## Work order
A verbatim reproduction of the lines below, from the line containing "match xs with" through the line containing "match as with", both ends included, is the whole required output.

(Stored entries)
/-- One unit from the plate to global memory. -/
def EngRun.toGlobal (r : EngRun) (c : EngCmd) (core : Nat) (home : Nat) (u : Unit_) : EngRun :=
  let s := r.s
  let fault := fun (k : Nat) => { r with
    s := s.report { src := 4, detail := c.opc, ctx := c.ctx, agent := dieOfCore core, core }
    status := minStatus r.status k }
  match s.rangeLocs c.ctx u.va u.n .write with
  | .error 3 => fault 1
  | .error _ => fault 2
  | .ok locs =>
    let x := s.core home
    let o := (u.va - c.g).toNat
    let stays := (List.range u.n).filter fun i => !s.overwritten c u.row (o + i)
    let locs := stays.map fun i => locs.getD i 0
    let offs := stays.map (u.at_ + ·)
    let bad := ((locs.zip offs).filter fun p => x.platePoison.contains (p.2 / 32)).map (·.1 / 32)
    let cells := locs.zip (offs.map (memGet x.plate))
    let counted := if s.cmdCrew c then s.countLines c.crew (dieOfCore core) (cells.filter fun y => !locCtl y.1) else (s, [])
    let s := counted.1
    let s := (s.l2Cells core (some c.crew) (some c.lctr) cells).poisonSectors bad.eraseDups
    let wts := locs.foldl (fun (t : Option Stamp) l => match (s.die (dieOfCore core)).span? (l / 128) (l % 128 / 4) (l % 128 / 4) with
      | some y => some (match t with | some x => stampMax x y.wts | none => y.wts)
      | none => t) r.wts
    { s, status := if bad.isEmpty then r.status else minStatus r.status 3, wts, ivals := r.ivals ++ counted.2 }

/-- Whether a command waits, for a page that is not mapped (R222) or for a granule whose bias flips (R277). -/
def State.cmdWaits (s : State) (c : EngCmd) (us : List Unit_) : Bool :=
  us.any fun u => u.index.any s.flipping ||
    match s.rangeLocs c.ctx u.va (if u.skip then 4 else u.n) (if c.toGlobal then .write else .read) with
    | .error 2 => true
    | .error _ => false
    | .ok locs => locs.any s.flipping

/-- An event record (R221). -/
def eventItem (c : EngCmd) (status : Nat) : W32 :=
  BitVec.ofNat 32 (c.plate * 2 ^ 24 + Engine.code c.eng * 2 ^ 21 + status * 2 ^ 16 + c.seq)

/-- A command has finished: the plate goes back to CREW by the store's arbitration, and its record follows (R64). -/
def State.finishCmd (s : State) (c : EngCmd) (status : Nat) (wts : Stamp) (ivals : List IvalRef := []) : State :=
  match s.cmdPlate c with
  | none => s
  | some p =>
    let ev := c.ev.map fun q => (⟨coreOfKey c.crew, c.eng, c.party, q, eventItem c status, wts, s.evNext⟩ : EvRec)
    let home := s.plateHome c.party p
    let s : State := { s with evNext := s.evNext + 1 }
    let s := s.onCore home fun x => { x with setBacks := x.setBacks ++ [⟨c.party, p.num, wts, ivals.map fun r => (c.crew, r), ev⟩] }
    s.push (.plateStoreArbitration home)

/-- The units of a command from the one it goes on at: those of one chunk, 4 KiB of a copy or 64 rows of a gather (R331). -/
def State.chunk (s : State) (c : EngCmd) (base : Nat) : List Unit_ × Bool :=
  let (us, n) := match c.eng with
    | .gather => (s.gatherUnits c base, 64)
    | _ => (copyUnits c base, 4096 / layUnit c.rec_)
  ((us.drop c.pos).take n, us.length ≤ c.pos + n)

/-- Performs the next chunk of the command at the head of the copy or gather order: nothing while it waits for a page, else the
state and what is left of the command. The unit that waits stops those after it (R220, R222). -/
def State.runCmd (s : State) (core : Nat) (c : EngCmd) : State × Option EngCmd :=
  match s.cmdPlate c with
  | none => (s, none)
  | some p =>
    let home := s.plateHome c.party p
    let (us, last) := s.chunk c (1024 * p.base)
    let go := us.takeWhile fun u => !s.cmdWaits c [u]
    let r := go.foldl (fun r u => if c.toGlobal then r.toGlobal c core home u else r.toPlate c core home u)
      ({ s, status := c.status, wts := c.wts, ivals := c.ivals } : EngRun)
    if last && go.length == us.length then (r.s.finishCmd c r.status (r.wts.getD 0) r.ivals, none)
    else (r.s, some { c with pos := c.pos + go.length, status := r.status, wts := r.wts, ivals := r.ivals })

/-! ## Collectives (R225, R226) -/

/-- Poisons the range of a member. -/
def State.poisonRange (s : State) (c : EngCmd) : State :=
  match s.cmdPlate c with
  | none => s
  | some p =>
    let a := 1024 * p.base + c.offs
    s.onCore (s.plateHome c.party p) fun x =>
      { x with platePoison := (upFrom (a / 32) ((a + c.bytes - 1) / 32 + 1 - a / 32)).foldl (fun q i => insN i q) x.platePoison }

/-- A member whose command completes with an error. -/
def State.collFail (s : State) (core : Nat) (c : EngCmd) (status : Nat) : State := (s.poisonRange c).finishCmd c status 0

/-- The physical group of a command. -/
def State.groupOf (s : State) (c : EngCmd) : Nat := s.phys c.ctx 4096 c.group

/-- A rank arrives at its group: it waits, or completes with STATUS 5. DESIGN CHOICE: so does the `coll` of a group number at or beyond
the device's share, for which R226 gives no effect (log entry 78). -/
def State.collArrive (s : State) (core : Nat) (c : EngCmd) : State :=
  let n := s.groupOf c
  let g := Map.get {} s.groups n
  if g.members = 0 ∨ g.ctx.toNat ≠ c.ctx ∨ s.inShare 4096 c.group = false ∨ g.members.toNat ≤ c.rank ∨
      g.arrivals.any (·.rank == c.rank) = true then s.collFail core c 5
  else
    let g := { g with arrivals := g.arrivals ++ [⟨core, c.rank, c⟩] }
    let s := { s with groups := Map.put s.groups n g }
    if g.arrivals.length = g.members.toNat then s.push (.collectiveCombine n) else s

/-- The bytes of an arrival's range, as elements of its type. -/
def State.collElems (s : State) (a : Arrival) : List Nat :=
  match s.cmdPlate a.cmd with
  | none => []
  | some p =>
    let w := tyBits a.cmd.ty / 8
    let x := s.core (s.plateHome a.cmd.party p)
    (List.range (a.cmd.bytes / w)).map fun i => memNat x.plate (1024 * p.base + a.cmd.offs + w * i) w

/-- The result of the operation over the ranks' values: floating-point sums are exact and rounded once. -/
def collVal (op : Rop) (ty : Ty) (xs : List Nat) : Nat :=
  match ty, op with
  | .flt t, .add => (t.fmt.sum .rn (xs.map t.fmt.decode)).bits
  | _, _ =>
    match xs with
    | [] => 0
    | x :: xs => xs.foldl (redVal op ty false) x

/-- Combines a group whose ranks have all arrived. -/
def State.combine (s : State) (n : Nat) : State :=
  let g := Map.get {} s.groups n
  let as := sortBy (·.rank) g.arrivals
  let s := { s with groups := Map.put s.groups n { g with arrivals := [] } }
  match as with
  | [] => s
  | a :: _ =>
    if as.any fun b => b.cmd.op != a.cmd.op || b.cmd.ty != a.cmd.ty || b.cmd.bytes != a.cmd.bytes then
      as.foldl (fun s b => s.collFail b.core b.cmd 4) s
    else
      let w := tyBits a.cmd.ty / 8
      let vs := as.map s.collElems
      let res := (List.range (a.cmd.bytes / w)).map fun i => collVal a.cmd.op a.cmd.ty (vs.map fun v => v.getD i 0)
      let badByte := fun (i : Nat) => as.any fun b => match s.cmdPlate b.cmd with
        | none => false
        | some p => (s.core (s.plateHome b.cmd.party p)).platePoison.contains ((1024 * p.base + b.cmd.offs + i) / 32)
      let bads := (List.range a.cmd.bytes).filter badByte
      as.foldl (fun s b =>
        match s.cmdPlate b.cmd with
        | none => s
        | some p =>
          let o := 1024 * p.base + b.cmd.offs
          let s := s.onCore (s.plateHome b.cmd.party p) fun x =>
            x.putPlate (cellsOf o (res.flatMap (bytesOf w))) ((bads.map fun i => (o + i) / 32).eraseDups)
          s.finishCmd b.cmd (if bads.isEmpty then 0 else 3) 0) s

end Sys2Proof.Machine
end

## Response below
    match xs with
    | [] => 0
    | x :: xs => xs.foldl (redVal op ty false) x

/-- Combines a group whose ranks have all arrived. -/
def State.combine (s : State) (n : Nat) : State :=
  let g := Map.get {} s.groups n
  let as := sortBy (·.rank) g.arrivals
  let s := { s with groups := Map.put s.groups n { g with arrivals := [] } }
  match as with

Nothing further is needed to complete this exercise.